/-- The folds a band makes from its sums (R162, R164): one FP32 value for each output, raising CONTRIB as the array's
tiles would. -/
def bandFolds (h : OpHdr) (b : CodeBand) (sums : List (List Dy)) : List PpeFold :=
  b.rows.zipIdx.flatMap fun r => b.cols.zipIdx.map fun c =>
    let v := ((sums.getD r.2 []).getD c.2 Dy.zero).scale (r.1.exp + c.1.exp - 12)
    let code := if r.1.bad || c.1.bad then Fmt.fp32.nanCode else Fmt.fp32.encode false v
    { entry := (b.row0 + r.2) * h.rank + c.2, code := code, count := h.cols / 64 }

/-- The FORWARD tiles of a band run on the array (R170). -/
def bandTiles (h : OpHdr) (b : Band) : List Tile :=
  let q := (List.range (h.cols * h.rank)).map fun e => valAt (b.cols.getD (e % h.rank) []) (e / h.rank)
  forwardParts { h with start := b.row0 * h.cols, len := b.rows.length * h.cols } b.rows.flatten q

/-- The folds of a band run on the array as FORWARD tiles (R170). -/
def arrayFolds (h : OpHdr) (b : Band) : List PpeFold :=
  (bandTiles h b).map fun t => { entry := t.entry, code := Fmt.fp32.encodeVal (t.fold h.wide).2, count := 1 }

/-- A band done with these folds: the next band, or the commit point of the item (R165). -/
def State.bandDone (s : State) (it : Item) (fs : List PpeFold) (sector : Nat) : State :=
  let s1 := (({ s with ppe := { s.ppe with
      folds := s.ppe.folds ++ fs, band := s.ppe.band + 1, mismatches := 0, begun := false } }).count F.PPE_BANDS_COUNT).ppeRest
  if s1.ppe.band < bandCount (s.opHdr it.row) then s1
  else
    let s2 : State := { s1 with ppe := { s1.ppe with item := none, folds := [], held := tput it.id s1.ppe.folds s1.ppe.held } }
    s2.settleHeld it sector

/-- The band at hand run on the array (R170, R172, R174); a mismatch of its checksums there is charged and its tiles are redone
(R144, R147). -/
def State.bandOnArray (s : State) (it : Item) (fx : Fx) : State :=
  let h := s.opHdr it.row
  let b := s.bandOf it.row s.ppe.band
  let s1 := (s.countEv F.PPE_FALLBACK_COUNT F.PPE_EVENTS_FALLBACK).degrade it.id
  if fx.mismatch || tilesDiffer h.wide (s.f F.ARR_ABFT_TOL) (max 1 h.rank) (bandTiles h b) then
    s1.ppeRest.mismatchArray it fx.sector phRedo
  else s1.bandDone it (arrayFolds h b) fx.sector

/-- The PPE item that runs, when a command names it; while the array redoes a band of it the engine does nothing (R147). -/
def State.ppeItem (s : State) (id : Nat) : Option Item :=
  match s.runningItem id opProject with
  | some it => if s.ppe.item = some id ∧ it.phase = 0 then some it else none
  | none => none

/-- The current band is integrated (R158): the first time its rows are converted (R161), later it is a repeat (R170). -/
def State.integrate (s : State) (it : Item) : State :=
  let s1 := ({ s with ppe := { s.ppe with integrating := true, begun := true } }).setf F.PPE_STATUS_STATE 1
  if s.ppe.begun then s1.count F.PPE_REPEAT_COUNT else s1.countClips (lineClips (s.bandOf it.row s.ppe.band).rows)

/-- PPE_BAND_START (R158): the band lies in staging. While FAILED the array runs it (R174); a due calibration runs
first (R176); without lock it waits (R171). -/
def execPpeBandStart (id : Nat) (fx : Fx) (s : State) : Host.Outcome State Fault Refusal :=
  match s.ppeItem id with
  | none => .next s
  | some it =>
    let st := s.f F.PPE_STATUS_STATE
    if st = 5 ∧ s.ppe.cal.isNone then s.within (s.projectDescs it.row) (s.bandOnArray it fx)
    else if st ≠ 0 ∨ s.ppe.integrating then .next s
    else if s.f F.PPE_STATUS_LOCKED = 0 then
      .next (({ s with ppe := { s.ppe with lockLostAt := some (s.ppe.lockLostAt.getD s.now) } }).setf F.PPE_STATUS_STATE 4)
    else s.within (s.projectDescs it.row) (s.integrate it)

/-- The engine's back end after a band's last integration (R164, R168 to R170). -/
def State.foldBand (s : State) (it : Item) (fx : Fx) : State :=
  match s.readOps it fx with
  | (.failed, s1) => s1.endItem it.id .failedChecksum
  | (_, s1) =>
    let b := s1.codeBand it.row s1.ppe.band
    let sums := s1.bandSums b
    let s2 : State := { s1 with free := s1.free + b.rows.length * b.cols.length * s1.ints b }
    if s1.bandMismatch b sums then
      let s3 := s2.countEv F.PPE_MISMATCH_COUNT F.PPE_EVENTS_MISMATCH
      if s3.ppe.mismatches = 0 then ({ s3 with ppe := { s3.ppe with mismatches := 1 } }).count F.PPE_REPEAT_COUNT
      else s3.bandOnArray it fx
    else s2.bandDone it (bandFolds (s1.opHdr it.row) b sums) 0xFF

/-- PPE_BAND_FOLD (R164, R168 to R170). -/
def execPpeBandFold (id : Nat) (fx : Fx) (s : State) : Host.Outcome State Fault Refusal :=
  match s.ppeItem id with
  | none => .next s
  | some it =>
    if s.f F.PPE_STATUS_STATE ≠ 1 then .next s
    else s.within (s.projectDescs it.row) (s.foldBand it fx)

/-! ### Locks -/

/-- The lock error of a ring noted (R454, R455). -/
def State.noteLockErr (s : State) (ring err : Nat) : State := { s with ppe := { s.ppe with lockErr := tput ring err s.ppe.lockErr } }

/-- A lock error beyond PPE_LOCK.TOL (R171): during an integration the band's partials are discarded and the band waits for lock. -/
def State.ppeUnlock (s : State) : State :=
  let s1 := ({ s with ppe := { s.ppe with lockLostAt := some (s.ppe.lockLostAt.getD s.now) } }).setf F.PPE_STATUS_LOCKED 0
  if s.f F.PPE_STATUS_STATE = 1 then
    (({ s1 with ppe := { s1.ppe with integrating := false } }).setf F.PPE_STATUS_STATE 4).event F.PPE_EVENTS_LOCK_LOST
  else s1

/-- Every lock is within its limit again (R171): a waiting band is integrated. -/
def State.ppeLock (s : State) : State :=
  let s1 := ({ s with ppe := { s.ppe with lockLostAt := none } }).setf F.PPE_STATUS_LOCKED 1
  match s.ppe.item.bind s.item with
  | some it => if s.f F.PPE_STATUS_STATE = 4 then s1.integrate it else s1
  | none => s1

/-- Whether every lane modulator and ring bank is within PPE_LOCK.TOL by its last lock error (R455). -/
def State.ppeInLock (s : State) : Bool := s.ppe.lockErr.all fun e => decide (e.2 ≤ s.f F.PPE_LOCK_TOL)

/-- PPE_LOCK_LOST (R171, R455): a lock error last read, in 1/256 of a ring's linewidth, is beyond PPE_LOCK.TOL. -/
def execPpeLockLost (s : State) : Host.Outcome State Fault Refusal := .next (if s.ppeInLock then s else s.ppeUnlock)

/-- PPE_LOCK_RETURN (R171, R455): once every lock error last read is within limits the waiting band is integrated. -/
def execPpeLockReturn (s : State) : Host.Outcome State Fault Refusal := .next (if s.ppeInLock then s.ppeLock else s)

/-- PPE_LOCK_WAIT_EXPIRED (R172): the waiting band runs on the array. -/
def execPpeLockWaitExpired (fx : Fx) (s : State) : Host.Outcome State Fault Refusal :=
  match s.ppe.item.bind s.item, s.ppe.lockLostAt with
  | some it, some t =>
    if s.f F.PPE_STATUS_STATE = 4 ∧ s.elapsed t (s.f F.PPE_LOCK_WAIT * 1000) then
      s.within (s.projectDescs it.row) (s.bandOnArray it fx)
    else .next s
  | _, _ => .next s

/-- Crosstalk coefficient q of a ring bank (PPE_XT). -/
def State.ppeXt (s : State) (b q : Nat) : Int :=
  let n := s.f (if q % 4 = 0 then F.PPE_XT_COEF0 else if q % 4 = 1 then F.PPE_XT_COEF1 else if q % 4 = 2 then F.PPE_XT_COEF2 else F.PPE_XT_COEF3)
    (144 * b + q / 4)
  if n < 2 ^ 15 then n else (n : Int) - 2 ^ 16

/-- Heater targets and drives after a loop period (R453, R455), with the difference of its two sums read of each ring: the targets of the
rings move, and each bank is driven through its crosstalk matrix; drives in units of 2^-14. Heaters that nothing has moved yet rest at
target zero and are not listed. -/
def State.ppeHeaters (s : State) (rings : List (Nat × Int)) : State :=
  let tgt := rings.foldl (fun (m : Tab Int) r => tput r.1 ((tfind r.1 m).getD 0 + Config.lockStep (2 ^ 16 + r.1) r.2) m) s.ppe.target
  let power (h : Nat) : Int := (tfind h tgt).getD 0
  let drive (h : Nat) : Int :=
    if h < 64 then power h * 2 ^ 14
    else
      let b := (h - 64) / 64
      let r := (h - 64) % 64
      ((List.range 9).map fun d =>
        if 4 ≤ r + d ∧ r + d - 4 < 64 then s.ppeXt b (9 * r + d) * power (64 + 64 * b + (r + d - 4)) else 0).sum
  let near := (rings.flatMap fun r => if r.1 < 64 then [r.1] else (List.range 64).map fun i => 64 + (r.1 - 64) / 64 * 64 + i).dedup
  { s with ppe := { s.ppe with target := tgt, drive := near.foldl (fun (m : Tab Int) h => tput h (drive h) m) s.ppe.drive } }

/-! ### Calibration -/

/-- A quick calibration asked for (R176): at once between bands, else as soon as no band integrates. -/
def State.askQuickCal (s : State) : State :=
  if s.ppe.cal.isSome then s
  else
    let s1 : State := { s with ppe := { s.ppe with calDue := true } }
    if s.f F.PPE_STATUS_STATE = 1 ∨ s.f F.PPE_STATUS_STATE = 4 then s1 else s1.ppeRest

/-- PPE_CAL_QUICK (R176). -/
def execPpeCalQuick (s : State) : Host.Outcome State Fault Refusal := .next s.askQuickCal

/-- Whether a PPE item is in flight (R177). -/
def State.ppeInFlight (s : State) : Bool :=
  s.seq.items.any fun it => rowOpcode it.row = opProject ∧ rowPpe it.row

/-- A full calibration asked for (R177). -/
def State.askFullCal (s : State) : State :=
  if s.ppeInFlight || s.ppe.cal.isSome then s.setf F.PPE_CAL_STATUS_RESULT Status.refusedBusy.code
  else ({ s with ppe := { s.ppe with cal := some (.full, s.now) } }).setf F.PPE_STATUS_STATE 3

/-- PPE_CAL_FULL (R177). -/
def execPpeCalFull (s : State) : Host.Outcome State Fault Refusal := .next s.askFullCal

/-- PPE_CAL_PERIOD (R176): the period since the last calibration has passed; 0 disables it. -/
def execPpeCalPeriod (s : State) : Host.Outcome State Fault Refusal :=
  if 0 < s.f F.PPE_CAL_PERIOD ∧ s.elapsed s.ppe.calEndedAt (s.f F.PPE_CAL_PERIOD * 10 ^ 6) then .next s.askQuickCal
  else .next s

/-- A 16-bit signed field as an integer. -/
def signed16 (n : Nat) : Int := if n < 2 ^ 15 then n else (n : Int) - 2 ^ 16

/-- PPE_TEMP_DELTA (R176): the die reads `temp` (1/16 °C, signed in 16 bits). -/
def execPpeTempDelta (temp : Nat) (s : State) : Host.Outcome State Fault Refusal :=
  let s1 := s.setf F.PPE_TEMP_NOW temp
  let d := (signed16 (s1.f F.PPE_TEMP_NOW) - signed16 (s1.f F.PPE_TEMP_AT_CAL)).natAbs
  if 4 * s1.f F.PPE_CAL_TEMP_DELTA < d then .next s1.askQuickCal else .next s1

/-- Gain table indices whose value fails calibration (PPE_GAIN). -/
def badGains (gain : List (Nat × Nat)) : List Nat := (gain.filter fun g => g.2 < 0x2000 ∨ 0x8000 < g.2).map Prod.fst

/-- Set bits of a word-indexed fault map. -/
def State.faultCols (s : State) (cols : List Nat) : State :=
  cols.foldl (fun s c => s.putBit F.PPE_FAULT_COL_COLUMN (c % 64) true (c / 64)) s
--- --- ---
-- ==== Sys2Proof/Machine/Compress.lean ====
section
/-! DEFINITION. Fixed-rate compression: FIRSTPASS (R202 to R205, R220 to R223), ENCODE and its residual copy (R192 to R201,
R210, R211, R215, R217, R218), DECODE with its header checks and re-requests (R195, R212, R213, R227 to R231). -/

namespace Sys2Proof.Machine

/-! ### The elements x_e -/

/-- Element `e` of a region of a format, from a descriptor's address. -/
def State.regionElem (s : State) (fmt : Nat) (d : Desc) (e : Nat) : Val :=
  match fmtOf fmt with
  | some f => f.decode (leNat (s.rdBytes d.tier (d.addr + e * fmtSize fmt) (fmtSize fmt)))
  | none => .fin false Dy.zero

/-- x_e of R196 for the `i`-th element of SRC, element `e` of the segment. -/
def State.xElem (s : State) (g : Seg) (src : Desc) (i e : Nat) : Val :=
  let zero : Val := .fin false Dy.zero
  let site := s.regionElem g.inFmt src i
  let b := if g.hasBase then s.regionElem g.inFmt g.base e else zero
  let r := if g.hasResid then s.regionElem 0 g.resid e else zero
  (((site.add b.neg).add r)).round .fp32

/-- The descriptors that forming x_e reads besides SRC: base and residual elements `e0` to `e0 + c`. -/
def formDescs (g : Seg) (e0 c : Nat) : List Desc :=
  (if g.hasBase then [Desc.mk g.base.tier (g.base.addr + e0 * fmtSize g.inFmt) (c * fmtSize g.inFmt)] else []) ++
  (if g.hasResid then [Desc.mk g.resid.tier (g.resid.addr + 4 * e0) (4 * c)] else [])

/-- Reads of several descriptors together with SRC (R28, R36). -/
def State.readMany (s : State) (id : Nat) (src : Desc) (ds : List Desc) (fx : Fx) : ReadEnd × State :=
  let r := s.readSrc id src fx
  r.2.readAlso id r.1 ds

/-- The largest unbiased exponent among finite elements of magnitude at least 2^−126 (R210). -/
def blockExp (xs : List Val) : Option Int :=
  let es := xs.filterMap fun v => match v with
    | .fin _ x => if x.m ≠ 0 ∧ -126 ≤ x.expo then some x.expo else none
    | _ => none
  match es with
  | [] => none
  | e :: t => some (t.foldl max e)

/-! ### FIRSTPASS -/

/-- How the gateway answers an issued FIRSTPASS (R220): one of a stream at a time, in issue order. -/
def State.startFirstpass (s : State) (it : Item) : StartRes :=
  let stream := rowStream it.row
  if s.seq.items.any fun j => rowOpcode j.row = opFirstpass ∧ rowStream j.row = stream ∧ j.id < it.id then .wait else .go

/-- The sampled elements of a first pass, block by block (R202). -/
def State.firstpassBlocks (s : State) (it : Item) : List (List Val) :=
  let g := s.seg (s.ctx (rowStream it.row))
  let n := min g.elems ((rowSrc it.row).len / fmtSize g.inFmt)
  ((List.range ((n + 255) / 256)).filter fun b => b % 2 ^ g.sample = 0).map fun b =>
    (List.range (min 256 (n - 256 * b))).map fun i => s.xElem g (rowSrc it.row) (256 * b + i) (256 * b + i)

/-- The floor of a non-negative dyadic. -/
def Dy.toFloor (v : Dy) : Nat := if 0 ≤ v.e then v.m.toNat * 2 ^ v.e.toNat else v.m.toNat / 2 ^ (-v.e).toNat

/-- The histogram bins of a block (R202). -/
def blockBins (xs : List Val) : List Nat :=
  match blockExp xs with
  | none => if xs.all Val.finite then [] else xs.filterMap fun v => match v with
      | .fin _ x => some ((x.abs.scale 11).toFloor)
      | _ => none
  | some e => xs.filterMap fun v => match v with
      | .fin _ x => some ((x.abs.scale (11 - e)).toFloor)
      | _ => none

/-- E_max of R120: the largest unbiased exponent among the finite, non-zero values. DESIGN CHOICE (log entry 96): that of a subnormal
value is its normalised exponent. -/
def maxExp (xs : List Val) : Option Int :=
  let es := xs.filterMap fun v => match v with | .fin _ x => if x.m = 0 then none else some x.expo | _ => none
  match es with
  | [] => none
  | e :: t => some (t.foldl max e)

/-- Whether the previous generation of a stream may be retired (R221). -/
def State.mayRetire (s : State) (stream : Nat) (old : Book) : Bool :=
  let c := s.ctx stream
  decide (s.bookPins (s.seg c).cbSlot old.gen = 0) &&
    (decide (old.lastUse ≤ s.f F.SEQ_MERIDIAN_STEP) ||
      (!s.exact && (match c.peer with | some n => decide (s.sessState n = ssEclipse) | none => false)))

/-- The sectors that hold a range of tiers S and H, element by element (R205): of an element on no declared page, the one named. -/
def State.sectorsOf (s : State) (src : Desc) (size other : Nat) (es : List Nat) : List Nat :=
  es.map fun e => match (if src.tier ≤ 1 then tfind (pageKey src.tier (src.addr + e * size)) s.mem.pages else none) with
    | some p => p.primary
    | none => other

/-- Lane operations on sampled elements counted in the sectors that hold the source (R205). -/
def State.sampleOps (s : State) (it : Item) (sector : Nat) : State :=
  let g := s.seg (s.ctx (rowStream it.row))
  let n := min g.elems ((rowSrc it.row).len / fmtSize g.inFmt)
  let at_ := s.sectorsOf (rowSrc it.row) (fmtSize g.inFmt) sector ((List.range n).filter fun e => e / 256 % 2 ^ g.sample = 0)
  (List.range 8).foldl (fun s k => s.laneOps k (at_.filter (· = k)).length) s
--- --- ---
§ **Exercise prompt**: Reproduce exactly the lines of the records above from the one with "match s.ppe.item.bind s.item, s.ppe.lockLostAt" to the one with "def State.ppeXt (s", both included, and leave out everything else.

§ **Expected output**:
  match s.ppe.item.bind s.item, s.ppe.lockLostAt with
  | some it, some t =>
    if s.f F.PPE_STATUS_STATE = 4 ∧ s.elapsed t (s.f F.PPE_LOCK_WAIT * 1000) then
      s.within (s.projectDescs it.row) (s.bandOnArray it fx)
    else .next s
  | _, _ => .next s

/-- Crosstalk coefficient q of a ring bank (PPE_XT). -/
def State.ppeXt (s : State) (b q : Nat) : Int :=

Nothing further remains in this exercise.